FX Excursions

FX Excursions offers the chance for once-in-a-lifetime experiences in destinations around the world.

Fire and Ice

by Patricia Vanikiotis

Jul 3, 2021

As you may have heard, a majority of the American West has been experiencing drought conditions for several years, and wildfires have been a horrific reality as well. Here in Southern Oregon, this spring has been very dry, and we had a few 100-plus-degree days as early as May, which was extremely unusual. Reservoirs are at historic lows; and farmers, orchardists and ranchers are being told irrigation water may be cut off as early as August. The weather weighs on everyone’s mind these days, and we watch weather forecasts for any signs of rain.
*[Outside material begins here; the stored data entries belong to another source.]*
-- ==== Sys2Proof/Laws/PerInstr.lean ====
section
/-! SUPPORT. Facts about the encoding of every instruction, one lemma per constructor. -/

namespace Sys2Proof.Laws

/-- A wire unit is at least one byte and at most the longest divided frame (30_encoding R90, R104); an instruction
that is no wire unit has no bytes on the wire. -/
def UnitLength.Statement (i : Instr) : Prop :=
  ∀ ctx bs, i.wellFormed = true → encode i = .wire ctx bs → 1 ≤ bs.length ∧ bs.length ≤ longestUnit

/-- The length of a regular frame: LEN + 2 bytes (30_encoding R98). -/
theorem encodeReg_length (cmd sub cb : Byte) (data : Bytes) (cs : Byte) :
    (encodeReg cmd sub cb data cs).length = data.length + 7 := by
  simp [encodeReg]

/-- The length of an undivided extended frame: EXTLEN + 5 bytes (30_encoding R100). -/
theorem encodeExt_length (cmd sub cb : Byte) (data : Bytes) (cs : Byte) :
    (encodeExt cmd sub cb data cs).length = data.length + 10 := by
  simp [encodeExt, Machine.be24]

/-- The length of a divided frame: EXTLEN + 2 bytes (30_encoding R102). -/
theorem encodeDiv_length (cmd sub cb : Byte) (no cnt : BitVec 16) (chunk : Bytes) (cs : Byte) :
    (encodeDiv cmd sub cb no cnt chunk cs).length = chunk.length + 14 := by
  simp [encodeDiv, Machine.be24, Machine.be16]

theorem UnitLength.enq : UnitLength.Statement .enq := by
  intro ctx bs _ he
  cases he
  exact ⟨by decide, by decide⟩

theorem UnitLength.ack : UnitLength.Statement .ack := by
  intro ctx bs _ he
  cases he
  exact ⟨by decide, by decide⟩

theorem UnitLength.nak : UnitLength.Statement .nak := by
  intro ctx bs _ he
  cases he
  exact ⟨by decide, by decide⟩

theorem UnitLength.stx : UnitLength.Statement .stx := by
  intro ctx bs _ he
  cases he
  exact ⟨by decide, by decide⟩

theorem UnitLength.etx : UnitLength.Statement .etx := by
  intro ctx bs _ he
  cases he
  exact ⟨by decide, by decide⟩

theorem UnitLength.extLen : UnitLength.Statement .extLen := by
  intro ctx bs _ he
  cases he
  exact ⟨by decide, by decide⟩

theorem UnitLength.frameReg (cmd sub cb : Byte) (data : Bytes) (cs : Byte) : UnitLength.Statement (.frameReg cmd sub cb data cs) := by
  intro ctx bs hw he
  cases he
  simp [Instr.wellFormed] at hw
  rw [encodeReg_length]
  simp only [longestUnit, Config.chunkMax_eq]
  omega

theorem UnitLength.frameExt (cmd sub cb : Byte) (data : Bytes) (cs : Byte) : UnitLength.Statement (.frameExt cmd sub cb data cs) := by
  intro ctx bs hw he
  cases he
  simp [Instr.wellFormed] at hw
  rw [encodeExt_length]
  simp only [longestUnit, Config.chunkMax_eq]
  omega

theorem UnitLength.frameDivMore (cmd sub cb : Byte) (frameNo frameCount : BitVec 16) (chunk : Bytes) (cs : Byte) : UnitLength.Statement (.frameDivMore cmd sub cb frameNo frameCount chunk cs) := by
  intro ctx bs hw he
  cases he
  simp only [Instr.wellFormed, Bool.and_eq_true, decide_eq_true_eq] at hw
  rw [encodeDiv_length]
  exact ⟨by omega, Nat.add_le_add_right hw.1 14⟩

theorem UnitLength.frameDivLast (cmd sub cb : Byte) (frameNo frameCount : BitVec 16) (chunk : Bytes) (cs : Byte) : UnitLength.Statement (.frameDivLast cmd sub cb frameNo frameCount chunk cs) := by
  intro ctx bs hw he
  cases he
  simp only [Instr.wellFormed, Bool.and_eq_true, decide_eq_true_eq] at hw
  rw [encodeDiv_length]
  exact ⟨by omega, Nat.add_le_add_right hw.1 14⟩

theorem UnitLength.sIdle : UnitLength.Statement .sIdle := by
  intro ctx bs _ he
  cases he

theorem UnitLength.sEnquiry : UnitLength.Statement .sEnquiry := by
  intro ctx bs _ he
  cases he

theorem UnitLength.sReenquiry : UnitLength.Statement .sReenquiry := by
  intro ctx bs _ he
  cases he

theorem UnitLength.sAck : UnitLength.Statement .sAck := by
  intro ctx bs _ he
  cases he

theorem UnitLength.sFrame : UnitLength.Statement .sFrame := by
  intro ctx bs _ he
  cases he

theorem UnitLength.sAck2 : UnitLength.Statement .sAck2 := by
  intro ctx bs _ he
  cases he

theorem UnitLength.sRetry : UnitLength.Statement .sRetry := by
  intro ctx bs _ he
  cases he

theorem UnitLength.sNak : UnitLength.Statement .sNak := by
  intro ctx bs _ he
  cases he

theorem UnitLength.sWait : UnitLength.Statement .sWait := by
  intro ctx bs _ he
  cases he

theorem UnitLength.sDone : UnitLength.Statement .sDone := by
  intro ctx bs _ he
  cases he

theorem UnitLength.sError : UnitLength.Statement .sError := by
  intro ctx bs _ he
  cases he

theorem UnitLength.sEnd : UnitLength.Statement .sEnd := by
  intro ctx bs _ he
  cases he

theorem UnitLength.rIdle : UnitLength.Statement .rIdle := by
  intro ctx bs _ he
  cases he

theorem UnitLength.rPoll : UnitLength.Statement .rPoll := by
  intro ctx bs _ he
  cases he

theorem UnitLength.rRepoll : UnitLength.Statement .rRepoll := by
  intro ctx bs _ he
  cases he

theorem UnitLength.rEnquiry : UnitLength.Statement .rEnquiry := by
  intro ctx bs _ he
  cases he

theorem UnitLength.rAck : UnitLength.Statement .rAck := by
  intro ctx bs _ he
  cases he

theorem UnitLength.rStx : UnitLength.Statement .rStx := by
  intro ctx bs _ he
  cases he

theorem UnitLength.rLen : UnitLength.Statement .rLen := by
  intro ctx bs _ he
  cases he

theorem UnitLength.rDatacmd : UnitLength.Statement .rDatacmd := by
  intro ctx bs _ he
  cases he

theorem UnitLength.rDataextlen : UnitLength.Statement .rDataextlen := by
  intro ctx bs _ he
  cases he

theorem UnitLength.rDataframenumber : UnitLength.Statement .rDataframenumber := by
  intro ctx bs _ he
  cases he

theorem UnitLength.rData : UnitLength.Statement .rData := by
  intro ctx bs _ he
  cases he

theorem UnitLength.rEtx : UnitLength.Statement .rEtx := by
  intro ctx bs _ he
  cases he

theorem UnitLength.rCs : UnitLength.Statement .rCs := by
  intro ctx bs _ he
  cases he

theorem UnitLength.rAck2 : UnitLength.Statement .rAck2 := by
  intro ctx bs _ he
  cases he

theorem UnitLength.rNak : UnitLength.Statement .rNak := by
  intro ctx bs _ he
  cases he

theorem UnitLength.rRetry : UnitLength.Statement .rRetry := by
  intro ctx bs _ he
  cases he

theorem UnitLength.rDone : UnitLength.Statement .rDone := by
  intro ctx bs _ he
  cases he

theorem UnitLength.rError : UnitLength.Statement .rError := by
  intro ctx bs _ he
  cases he

theorem UnitLength.rEnd : UnitLength.Statement .rEnd := by
  intro ctx bs _ he
  cases he

theorem UnitLength.buildFrames (payload : Bytes) : UnitLength.Statement (.buildFrames payload) := by
  intro ctx bs _ he
  cases he

theorem UnitLength.buildRegular (payload : Bytes) : UnitLength.Statement (.buildRegular payload) := by
  intro ctx bs _ he
  cases he

theorem UnitLength.buildExtended (payload : Bytes) : UnitLength.Statement (.buildExtended payload) := by
  intro ctx bs _ he
  cases he

theorem UnitLength.buildDivided (payload : Bytes) : UnitLength.Statement (.buildDivided payload) := by
  intro ctx bs _ he
  cases he

theorem UnitLength.parseFrames (frames : List Frame) : UnitLength.Statement (.parseFrames frames) := by
  intro ctx bs _ he
  cases he

theorem UnitLength.parseRegular (frame : Frame) : UnitLength.Statement (.parseRegular frame) := by
  intro ctx bs _ he
  cases he

theorem UnitLength.parseExtended (frame : Frame) : UnitLength.Statement (.parseExtended frame) := by
  intro ctx bs _ he
  cases he

theorem UnitLength.parseDivided (frames : List Frame) : UnitLength.Statement (.parseDivided frames) := by
  intro ctx bs _ he
  cases he

theorem UnitLength.construct : UnitLength.Statement .construct := by
  intro ctx bs _ he
  cases he

theorem UnitLength.send (payload : Bytes) : UnitLength.Statement (.send payload) := by
  intro ctx bs _ he
  cases he

theorem UnitLength.receive : UnitLength.Statement .receive := by
  intro ctx bs _ he
  cases he

theorem UnitLength.destruct : UnitLength.Statement .destruct := by
  intro ctx bs _ he
  cases he

theorem UnitLength.readCounters : UnitLength.Statement .readCounters := by
  intro ctx bs _ he
  cases he

end Sys2Proof.Laws
end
Just over a week ago, the weather service indicated thunderstorms were possible and might provide a good amount of rain. Dry lightning storms make everyone nervous, as they can lead to those wildfires that bring so much death and destruction. We were in the midst of a stretch of hot weather, with highs in the upper 90s and low 100s, and the morning dawned without a cloud in the sky. By 3 p.m., with the temperature hitting 95 degrees, the clouds were building up and looking ominous while the wind also picked up. I scurried to lower our large patio umbrella and move the chairs under cover as a few large raindrops splashed onto the hot pavement.

A few minutes later, I retreated indoors and hoped we’d get some measurable rain, as too often we’d only be teased with a brief, light shower before the clouds moved off. I began to hear what sounded like baseballs hitting the siding and roof and wondered if the wind was tossing something around. I was shocked to look out and see immense hailstones bouncing off the ground.
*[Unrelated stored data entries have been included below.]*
-- ==== Sys2Proof/Laws/Send.lean ====
section
/-! SUPPORT. What a turn of the send engine can do, said once for all twelve states (41_send_fsm R164 to R175), with
the device's part left abstract: which answers, which input and which output it leaves. -/

namespace Sys2Proof.Machine

/-- The send states whose action is device calls and an event, with no register of its own. -/
def sendPlain : SendState → Bool
  | .reenquiry | .ack | .frame | .ack2 | .nak => true
  | _ => false

/-- The send engine can spend a turn waiting: for the lock in `enquiry`, else in a device call. -/
def sendCanWait (s : State) : Bool :=
  match s.sState with
  | .enquiry => true
  | .retry => decide (s.sPhase = .reopen)
  | st => sendPlain st

/-- What a turn of the send engine can do to the state `s` it begins in. -/
inductive SendMove (s : State) : State → Prop where
  /-- The action waits for the lock or in a device call. -/
  | waits (can : sendCanWait s = true) : SendMove s s
  /-- Device calls and an event. -/
  | emits (ss : SendState) (ev : Event) (as : List DevAnswer) (inp out : Bytes) (st : s.sState = ss)
      (plain : sendPlain ss = true) (can : ev ∈ sendCanEmit ss) :
      SendMove s (sendEmit ss ev { s with answers := as, devIn := inp, devOut := out })
  | idle (st : s.sState = .idle) : SendMove s (sendEmit .idle .pass { s with r2 := 0 })
  | enquiry (st : s.sState = .enquiry) (free : s.lockOwner = none ∨ s.lockOwner = some .send) :
      SendMove s (sendEmit .enquiry .pass { s with lockOwner := some .send })
  /-- A read of the drain of `reenquiry` that gives a byte, of the stream or of a closed device (log 29). -/
  | drains (as : List DevAnswer) (b : Byte) (inp : Bytes) (st : s.sState = .reenquiry) (ph : s.sPhase ≠ .write)
      (take : s.devIn = b :: inp ∨ (s.deviceOpen = false ∧ s.devIn = [] ∧ inp = [])) : SendMove s { s with answers := as, devIn := inp }
  /-- The read that ends the drain of `reenquiry`, on an empty stream if the device is open (20_memory R72; log 29). -/
  | drained (as : List DevAnswer) (st : s.sState = .reenquiry) (ph : s.sPhase ≠ .write)
      (empty : s.deviceOpen = true → s.devIn = []) : SendMove s { s with answers := as, sPhase := .write }
  /-- `retry` below the ceiling: the increment and the release. -/
  | retryRelease (st : s.sState = .retry) (ph : s.sPhase.released = false)
      (lt : s.r2.toNat + 1 < Config.sendRetryLimit) :
      SendMove s { lockRelease .send { s with r2 := s.r2 + 1 } with sPhase := .sleep }
  /-- `retry` at the ceiling. -/
  | retryFail (st : s.sState = .retry) (ph : s.sPhase.released = false)
      (ge : Config.sendRetryLimit ≤ s.r2.toNat + 1) : SendMove s (sendEmit .retry .fail { s with r2 := s.r2 + 1 })
  /-- `retry` after the sleep, no reopen due. -/
  | retryPass (st : s.sState = .retry) (ph : s.sPhase = .sleep) (due : s.r2.toNat % Config.reopenPeriod ≠ 0) :
      SendMove s (sendEmit .retry .pass (sleep Config.tBackoff s))
  /-- `retry` after the sleep, a reopen due. -/
  | retryDue (st : s.sState = .retry) (ph : s.sPhase = .sleep) (due : s.r2.toNat % Config.reopenPeriod = 0) :
      SendMove s { sleep Config.tBackoff s with sPhase := .close }
  | retryClose (st : s.sState = .retry) (ph : s.sPhase = .close) :
      SendMove s { devClose s with sPhase := .reopen }
  | retryOpen (as : List DevAnswer) (inp : Bytes) (op : Bool) (st : s.sState = .retry) (ph : s.sPhase = .reopen) :
      SendMove s (sendEmit .retry .pass { s with answers := as, devIn := inp, deviceOpen := op })
  | waitRelease (st : s.sState = .wait) (ph : s.sPhase ≠ .sleep) :
      SendMove s { lockRelease .send s with sPhase := .sleep }
  | waitPass (st : s.sState = .wait) (ph : s.sPhase = .sleep) :
      SendMove s (sendEmit .wait .pass (sleep Config.tBackoff s))
  | doneMore (st : s.sState = .done) (more : s.txMore = true) :
      SendMove s (sendEmit .done .wait { s with txCursor := s.txCursor + 1 })
  | doneLast (st : s.sState = .done) (more : s.txMore = false) :
      SendMove s (sendEmit .done .pass { s with txOk := true })
  | error (st : s.sState = .error) : SendMove s (sendEmit .error .pass { s with txOk := false })
  | end_ (st : s.sState = .end_) :
      SendMove s (callReturns (.sendResult s.txOk) (endSend (lockRelease .send s)))

/-- The event of a send-side write is `Pass`, `Deny` or `Fail` (41_send_fsm R176). -/
theorem classifySendWrite_mem (n : Nat) (r : DevStatus × Nat) :
    classifySendWrite n r = .pass ∨ classifySendWrite n r = .deny ∨ classifySendWrite n r = .fail := by
  obtain ⟨st, k⟩ := r
  cases st <;> simp only [classifySendWrite]
  · split <;> simp
  · simp
  · simp

/-- A state whose action is device calls can wait in them. -/
theorem sendPlain_canWait {s : State} {ss : SendState} (hst : s.sState = ss) (hp : sendPlain ss = true) :
    sendCanWait s = true := by
  subst hst
  unfold sendCanWait
  split <;> first | rfl | exact hp | (next h => rw [h] at hp; cases hp)

/-- An answer read is a move. -/
theorem answerWait_move {s s' : State} {ss : SendState} (hst : s.sState = ss) (hp : sendPlain ss = true)
    (hc : ∀ ev, ev ∈ sendCanEmit ss) (h : answerWait ss s = .next s') : SendMove s s' := by
  rcases answerWait_cases h with ⟨-, rfl⟩ | ⟨r, as, inp, rfl, -⟩
  · exact .waits (sendPlain_canWait hst hp)
  · exact .emits _ _ as inp s.devOut hst hp (hc _)

/-- A write is a move. -/
theorem sendWrite_move {s s' : State} {bs : Bytes} {ss : SendState} (hst : s.sState = ss) (hp : sendPlain ss = true)
    (hc : ∀ ev, ev = .pass ∨ ev = .deny ∨ ev = .fail → ev ∈ sendCanEmit ss)
    (h : sendWrite ss bs s = .next s') : SendMove s s' := by
  rcases sendWrite_cases h with ⟨-, rfl⟩ | ⟨r, s2, hw, rfl⟩
  · exact .waits (sendPlain_canWait hst hp)
  · obtain ⟨a, rest, -, -, rfl⟩ := devWrite_cases hw
    exact .emits _ _ rest s.devIn _ hst hp (hc _ (classifySendWrite_mem _ _))

/-- The drain of send `reenquiry` (41_send_fsm R166). -/
theorem execSReenquiry_drain {s : State} (h : s.sPhase ≠ .write) :
    execSReenquiry s =
      match drainRead s with
      | none => .next s
      | some (.success _, s') => .next s'
      | some (.timeout, s') => .next { s' with sPhase := .write }
      | some (.error, s') => .next (sendEmit .reenquiry .fail s') := by
  unfold execSReenquiry
  cases hp : s.sPhase <;> first | rfl | exact absurd hp h

/-- The first turn of send `retry` (41_send_fsm R170). -/
theorem execSRetry_first {s : State} (h : s.sPhase.released = false) :
    execSRetry s =
      if s.r2.toNat + 1 < Config.sendRetryLimit then
        .next { lockRelease .send { s with r2 := s.r2 + 1 } with sPhase := .sleep }
      else .next (sendEmit .retry .fail { s with r2 := s.r2 + 1 }) := by
  unfold execSRetry
  cases hp : s.sPhase <;> first | rfl | (rw [hp] at h; cases h)

/-- The first turn of send `wait` (41_send_fsm R172). -/
theorem execSWait_first {s : State} (h : s.sPhase ≠ .sleep) :
    execSWait s = .next { lockRelease .send s with sPhase := .sleep } := by
  unfold execSWait
  cases hp : s.sPhase <;> first | rfl | exact absurd hp h

/-- Send `reenquiry` is a move (41_send_fsm R166). -/
theorem execSReenquiry_move {s s' : State} (hst : s.sState = .reenquiry) (h : execSReenquiry s = .next s') :
    SendMove s s' := by
  unfold execSReenquiry at h
  split at h
  · refine sendWrite_move hst rfl ?_ h
    rintro ev (rfl | rfl | rfl) <;> decide
  · next hp =>
    split at h
    · cases h; exact .waits (sendPlain_canWait hst rfl)
    · next b s1 hd =>
      obtain ⟨a, rest, -, ⟨-, hr, -⟩ | ⟨-, hr, -⟩ | ⟨b', bs, -, -, hb, rfl⟩⟩ := drainRead_cases hd
      · cases hr
      · cases hr
      · cases h; exact .drains rest b' bs hst hp hb
    · next s1 hd =>
      obtain ⟨a, rest, -, ⟨-, hr, -⟩ | ⟨-, -, he, rfl⟩ | ⟨b', bs, -, hr, -⟩⟩ := drainRead_cases hd
      · cases hr
      · cases h; exact .drained rest hst hp he
      · cases hr
    · next s1 hd =>
      obtain ⟨as, inp, rfl⟩ := devRead1_frame hd
      cases h
      exact .emits _ .fail as inp s.devOut hst rfl (by decide)

/-- Send `frame` is a move (41_send_fsm R168). -/
theorem execSFrame_move {s s' : State} (hst : s.sState = .frame) (h : execSFrame s = .next s') : SendMove s s' := by
  unfold execSFrame at h
  split at h
  · cases h
  · refine sendWrite_move hst rfl ?_ h
    rintro ev (rfl | rfl | rfl) <;> decide

/-- Send `retry` is a move (41_send_fsm R170). -/
theorem execSRetry_move {s s' : State} (hst : s.sState = .retry) (h : execSRetry s = .next s') : SendMove s s' := by
  unfold execSRetry at h
  split at h
  · next hp =>
    dsimp only at h
    split at h
    · next hd => cases h; exact .retryDue hst hp hd
    · next hd => cases h; exact .retryPass hst hp hd
  · next hp => cases h; exact .retryClose hst hp
  · next hp =>
    split at h
    · cases h; exact .waits (by simp [sendCanWait, hst, hp])
    · next s1 hd =>
      obtain ⟨a, rest, -, rfl⟩ := devOpen_cases hd
      cases h
      exact .retryOpen rest a.stream a.opened hst hp
  · next h1 h2 h3 =>
    have hp : s.sPhase.released = false := by cases hs : s.sPhase <;> first | rfl | contradiction
    dsimp only at h
    split at h
    · next hl => cases h; exact .retryRelease hst hp hl
    · next hl => cases h; exact .retryFail hst hp (Nat.le_of_not_lt hl)

/-- Every turn of the send engine that answers a next state is one of these moves. -/
theorem send_cases {s s' : State} (h : exec (sendInstr s.sState) s = .next s') : SendMove s s' := by
  cases hst : s.sState <;> rw [hst] at h
  case idle => cases h; exact .idle hst
  case enquiry =>
    simp only [sendInstr, exec, execSEnquiry] at h
    split at h
    · cases h; exact .waits (by simp [sendCanWait, hst])
    · next s1 hl => obtain ⟨ho, rfl⟩ := lockAcquire_cases hl; cases h; exact .enquiry hst ho
  case reenquiry => exact execSReenquiry_move hst h
  case ack =>
    exact answerWait_move hst rfl (fun ev => by cases ev <;> decide) h
  case frame => exact execSFrame_move hst h
  case ack2 =>
    exact answerWait_move hst rfl (fun ev => by cases ev <;> decide) h
  case retry => exact execSRetry_move hst h
  case nak =>
    refine sendWrite_move hst rfl ?_ h
    rintro ev (rfl | rfl | rfl) <;> decide
  case wait =>
    simp only [sendInstr, exec, execSWait] at h
    split at h
    · next hp => cases h; exact .waitPass hst hp
    · next hp => cases h; exact .waitRelease hst hp
  case done =>
    simp only [sendInstr, exec, execSDone] at h
    split at h
    · next hm => cases h; exact .doneMore hst hm
    · next hm => cases h; exact .doneLast hst (by simpa using hm)
  case error => cases h; exact .error hst
  case end_ => cases h; exact .end_ hst

end Sys2Proof.Machine
end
Now, I realize Midwesterners regularly see much larger hailstones, but I’d never seen anything like this in Oregon. The ones pictured here were picked up a good hour after the storm had passed through. hailstone   hailstones

The worst of the hail was over in about 10 minutes, but the rain, lightning and wind continued for at least half an hour. In that time the temperature dropped about 20 degrees, and we got almost half an inch of rain — such a blessing! As I inspected my yard and garden afterwards, the damage the storm wrought was everywhere.
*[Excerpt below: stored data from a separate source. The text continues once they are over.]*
/-- A held `send` is held on with its payload, or it is dropped by a `construct`, or its call has started. -/
theorem HeldStep.follows_send {k : Nat} {p : Bytes} (h : HeldStep u s t) (hp : s.heldSends[k]? = some p) :
    (∃ k', heldNext .send u s t k = some k' ∧ t.heldSends[k']? = some p) ∨
      heldNext .send u s t k = none ∧
        (u = .host .construct ∨ s.sRun = false ∧ t.sRun = true ∧ t.txPayload = p) := by
  obtain ⟨hk, -⟩ := List.getElem?_eq_some_iff.mp hp
  cases h with
  | keeps held noSend =>
    have hp' : t.heldSends[k]? = some p := held.1 k p hp
    refine .inl ⟨k, heldNext_send_keeps (fun j hj => (noSend j hj).imp id fun hnone => ?_)
      (List.getElem?_eq_some_iff.mp hp').1, hp'⟩
    have hlen := List.getElem?_eq_none_iff.mp hnone
    omega
  | constructs turn left => exact .inr ⟨heldNext_send_dropped left, .inl turn⟩
  | takesSend j q turn free held left _ runs payload =>
    subst turn
    have hlen : t.heldSends.length + 1 = s.heldSends.length := by
      rw [left, List.length_eraseIdx_add_one (List.getElem?_eq_some_iff.mp held).1]
    obtain hlt | rfl | hgt := Nat.lt_trichotomy j k
    · refine .inl ⟨k - 1, heldNext_send_movesUp free hlt (by omega), ?_⟩
      rw [left, List.getElem?_eraseIdx_of_ge (by omega), Nat.sub_add_cancel (by omega), hp]
    · exact .inr ⟨heldNext_send_taken free, .inr ⟨free, runs, payload.trans (Option.some_inj.mp (held.symm.trans hp))⟩⟩
    · have hj := (List.getElem?_eq_some_iff.mp held).1
      refine .inl ⟨k, heldNext_send_keeps (fun i hi => by cases hi; exact .inr hgt) (by omega), ?_⟩
      rw [left, List.getElem?_eraseIdx_of_lt hgt, hp]
  | takesReceive turn _ _ same =>
    subst turn
    exact .inl ⟨k, heldNext_send_keeps nofun (same ▸ hk), same ▸ hp⟩

/-- A held `receive` is held on, or it is dropped by a `construct`, or a call has started. -/
theorem HeldStep.follows_receive {k : Nat} (h : HeldStep u s t) (hk : k < s.heldReceives) :
    heldNext .recv u s t k ≠ none ∨ u = .host .construct ∨ s.rRun = false ∧ t.rRun = true := by
  cases h with
  | keeps held _ noReceive =>
    have hrun : u = .heldReceive → s.rRun = true := fun hu => (noReceive hu).resolve_right (by omega)
    rw [heldNext_recv_keeps hrun (hk.trans_le held.2)]
    exact .inl nofun
  | constructs turn => exact .inr (.inl turn)
  | takesSend j p turn _ _ _ same =>
    subst turn
    have hnext : heldNext .recv (.heldSend j) s t k = some k := heldNext_recv_keeps nofun (same ▸ hk)
    rw [hnext]
    exact .inl nofun
  | takesReceive _ free _ _ runs => exact .inr (.inr ⟨free, runs⟩)

/-! ### Fairness (93_implementation_defined U13) -/

/-- No turn raises the number of a held request. -/
theorem heldNext_le {k k' : Nat} (h : heldNext e u s t k = some k') : k' ≤ k := by
  unfold heldNext at h
  obtain ⟨hnumber, -⟩ := Option.filter_eq_some_iff.mp h
  split at hnumber
  · split_ifs at hnumber <;> cases hnumber <;> omega
  · split_ifs at hnumber <;> cases hnumber <;> omega
  · cases hnumber; omega

/-- Taking the oldest request while its engine is free lowers the numbers of the others. -/
theorem heldNext_takeOldest_lt {k k' : Nat} (hfree : engineFree e s = true)
    (h : heldNext e (takeOldest e) s t k = some k') : k' < k := by
  obtain ⟨hnumber, -⟩ := Option.filter_eq_some_iff.mp h
  cases e with
  | send =>
    obtain ⟨-, hrun⟩ : s.constructed = true ∧ s.sRun = false := by simpa [engineFree] using hfree
    simp only [takeOldest, hrun, Bool.false_eq_true, if_false] at hnumber
    split_ifs at hnumber <;> cases hnumber <;> omega
  | recv =>
    obtain ⟨-, hrun⟩ : s.constructed = true ∧ s.rRun = false := by simpa [engineFree] using hfree
    simp only [takeOldest, hrun, Bool.false_eq_true, if_false] at hnumber
    split_ifs at hnumber
    cases hnumber
    omega

/-- The number of a held request never rises in a run. -/
theorem heldAt_le {n k k' m : Nat} (h : heldAt e sched run n k m = some k') : k' ≤ k := by
  induction m generalizing k' with
  | zero => cases h; exact Nat.le_refl k
  | succ m ih =>
    obtain ⟨i, hi, hnext⟩ := Option.bind_eq_some_iff.mp h
    exact (heldNext_le hnext).trans (ih hi)

/-- Following a request for `m` moments and then for `j` more. -/
theorem heldAt_add (n k m j : Nat) :
    heldAt e sched run n k (m + j) = (heldAt e sched run n k m).bind fun i => heldAt e sched run (n + m) i j := by
  induction j with
  | zero => simp [heldAt]
  | succ j ih => 
    rw [← Nat.add_assoc]
    simp only [heldAt, ih, Option.bind_assoc, Nat.add_assoc]

/-- With the oldest request first, every held request is taken at last: the number of a request that is passed over is
lower after the turn that takes the oldest one. -/
theorem heldAt_eventually_none (hsched : OldestFirst sched run) (k n : Nat)
    (hagain : AgainAndAgain n (fun m => engineFree e (run m) = true)) : ∃ m, heldAt e sched run n k m = none := by
  induction k using Nat.strong_induction_on generalizing n with
  | _ k ih =>
    obtain ⟨m, hm, hturn, hfree⟩ := hsched e n hagain
    obtain ⟨d, rfl⟩ := Nat.exists_eq_add_of_le hm
    cases hd : heldAt e sched run n k d with
    | none => exact ⟨d, hd⟩
    | some i =>
      have hafter : heldAt e sched run n k (d + 1) =
          heldNext e (takeOldest e) (run (n + d)) (run (n + d + 1)) i := by
        rw [heldAt, hd, Option.bind_some, hturn]
      cases hnext : heldNext e (takeOldest e) (run (n + d)) (run (n + d + 1)) i with
      | none => exact ⟨d + 1, hafter.trans hnext⟩
      | some j =>
        have hlt : j < k := (heldNext_takeOldest_lt hfree hnext).trans_le (heldAt_le hd)
        obtain ⟨m, hnone⟩ := ih j hlt (n + (d + 1)) fun m hle => hagain m (by omega)
        exact ⟨d + 1 + m, by rw [heldAt_add, hafter, hnext, Option.bind_some, hnone]⟩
The hail knocked foliage off of trees, hailstorm damage shrubs and potted plants, sometimes partly denuding smaller, more tender plants. The large leaves of a zucchini plant were pocked with large holes and tattered by the ice, hail storm damage  and piles of drifted hailstones remained on the ground even into the next morning. Hailstones  Where the icy slurry lasted for long, I realized later that it had frozen and killed the foliage underneath it. All in all it was a rather exciting demonstration of the power of Mother Nature that, while causing some damage, also brought welcome moisture.

Then, less than a week later, we were baking under a “heat dome” which brought all-time record high temperatures to cities all over the states of Oregon and Washington and into British Columbia. We reached 115 degrees when average highs are in the mid-80s . . . and it wasn’t even July, yet! The temperatures have come down to “just” the low 100s, but everyone is concerned what the rest of the summer might bring. That is the main reason many communities have banned the sale of fireworks as we enter the Fourth of July weekend, and some have also canceled their large professional displays. No one wants to repeat the events of last year even as we’ve seen smoke drift into our valley this week from large fires burning across the border in California.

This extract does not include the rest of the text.